## Your instructions
Please take the lines from the one holding "else [x.ownSlice a])" through the one holding "(g.bSlice b row) (x.base part) else []" in the data below and copy them exactly.

=-=-=

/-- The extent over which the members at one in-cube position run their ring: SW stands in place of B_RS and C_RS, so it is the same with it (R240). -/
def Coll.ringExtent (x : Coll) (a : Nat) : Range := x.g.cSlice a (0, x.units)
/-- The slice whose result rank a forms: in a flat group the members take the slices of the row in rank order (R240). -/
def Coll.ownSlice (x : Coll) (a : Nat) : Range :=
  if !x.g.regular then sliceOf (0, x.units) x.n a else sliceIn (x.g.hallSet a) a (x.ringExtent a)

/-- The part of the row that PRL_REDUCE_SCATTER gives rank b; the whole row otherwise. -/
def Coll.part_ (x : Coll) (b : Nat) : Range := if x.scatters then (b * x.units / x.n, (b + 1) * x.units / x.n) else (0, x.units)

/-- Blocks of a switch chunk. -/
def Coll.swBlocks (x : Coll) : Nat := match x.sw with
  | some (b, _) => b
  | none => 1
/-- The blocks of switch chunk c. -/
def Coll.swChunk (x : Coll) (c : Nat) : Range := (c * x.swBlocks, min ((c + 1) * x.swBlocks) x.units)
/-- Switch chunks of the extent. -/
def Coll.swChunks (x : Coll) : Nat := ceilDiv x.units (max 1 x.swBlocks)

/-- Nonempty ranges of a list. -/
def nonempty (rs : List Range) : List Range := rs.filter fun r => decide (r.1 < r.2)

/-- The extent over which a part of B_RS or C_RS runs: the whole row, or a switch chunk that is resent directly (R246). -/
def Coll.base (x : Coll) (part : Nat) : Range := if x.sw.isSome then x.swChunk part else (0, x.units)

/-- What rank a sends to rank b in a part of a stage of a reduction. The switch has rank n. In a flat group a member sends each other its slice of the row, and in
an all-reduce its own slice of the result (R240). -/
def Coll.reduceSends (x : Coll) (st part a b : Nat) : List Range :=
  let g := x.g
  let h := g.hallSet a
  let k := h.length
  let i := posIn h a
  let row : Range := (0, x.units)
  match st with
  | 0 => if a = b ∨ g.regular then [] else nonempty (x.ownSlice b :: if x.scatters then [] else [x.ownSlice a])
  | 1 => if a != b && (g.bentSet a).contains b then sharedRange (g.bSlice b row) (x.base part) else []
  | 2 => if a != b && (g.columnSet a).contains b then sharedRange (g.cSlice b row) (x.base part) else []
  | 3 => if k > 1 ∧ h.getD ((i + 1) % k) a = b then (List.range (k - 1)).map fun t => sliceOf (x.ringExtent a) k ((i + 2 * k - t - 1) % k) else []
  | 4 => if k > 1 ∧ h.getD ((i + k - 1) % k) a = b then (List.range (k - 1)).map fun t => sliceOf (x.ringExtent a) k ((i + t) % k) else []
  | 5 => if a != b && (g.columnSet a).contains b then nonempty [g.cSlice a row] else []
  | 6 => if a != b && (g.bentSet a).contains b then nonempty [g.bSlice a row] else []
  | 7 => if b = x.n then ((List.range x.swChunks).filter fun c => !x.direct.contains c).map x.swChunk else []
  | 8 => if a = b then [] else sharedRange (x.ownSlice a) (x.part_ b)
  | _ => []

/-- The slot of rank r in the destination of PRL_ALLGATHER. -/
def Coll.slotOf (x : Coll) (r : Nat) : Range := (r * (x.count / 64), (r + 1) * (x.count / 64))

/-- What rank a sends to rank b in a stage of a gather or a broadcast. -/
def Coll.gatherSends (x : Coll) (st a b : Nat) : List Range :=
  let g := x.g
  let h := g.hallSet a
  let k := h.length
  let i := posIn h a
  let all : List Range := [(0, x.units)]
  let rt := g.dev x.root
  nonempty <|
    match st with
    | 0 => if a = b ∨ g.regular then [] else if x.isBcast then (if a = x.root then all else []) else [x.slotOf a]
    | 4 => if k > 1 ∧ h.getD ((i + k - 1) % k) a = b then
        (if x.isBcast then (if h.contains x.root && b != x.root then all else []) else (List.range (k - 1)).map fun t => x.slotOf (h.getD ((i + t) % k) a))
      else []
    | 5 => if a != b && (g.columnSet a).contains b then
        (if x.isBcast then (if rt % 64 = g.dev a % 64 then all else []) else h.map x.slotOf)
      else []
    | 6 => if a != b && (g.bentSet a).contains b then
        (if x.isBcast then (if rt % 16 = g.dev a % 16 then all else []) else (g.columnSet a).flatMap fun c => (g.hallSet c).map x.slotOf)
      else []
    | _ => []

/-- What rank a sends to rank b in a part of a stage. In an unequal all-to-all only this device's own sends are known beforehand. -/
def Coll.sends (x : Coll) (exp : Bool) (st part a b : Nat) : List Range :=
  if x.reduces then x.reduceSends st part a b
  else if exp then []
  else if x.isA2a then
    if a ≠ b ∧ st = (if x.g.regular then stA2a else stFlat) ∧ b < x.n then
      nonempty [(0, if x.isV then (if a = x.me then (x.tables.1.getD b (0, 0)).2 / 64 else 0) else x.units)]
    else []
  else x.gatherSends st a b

=-=-=

## Exercise solution
  | 0 => if a = b ∨ g.regular then [] else nonempty (x.ownSlice b :: if x.scatters then [] else [x.ownSlice a])
  | 1 => if a != b && (g.bentSet a).contains b then sharedRange (g.bSlice b row) (x.base part) else []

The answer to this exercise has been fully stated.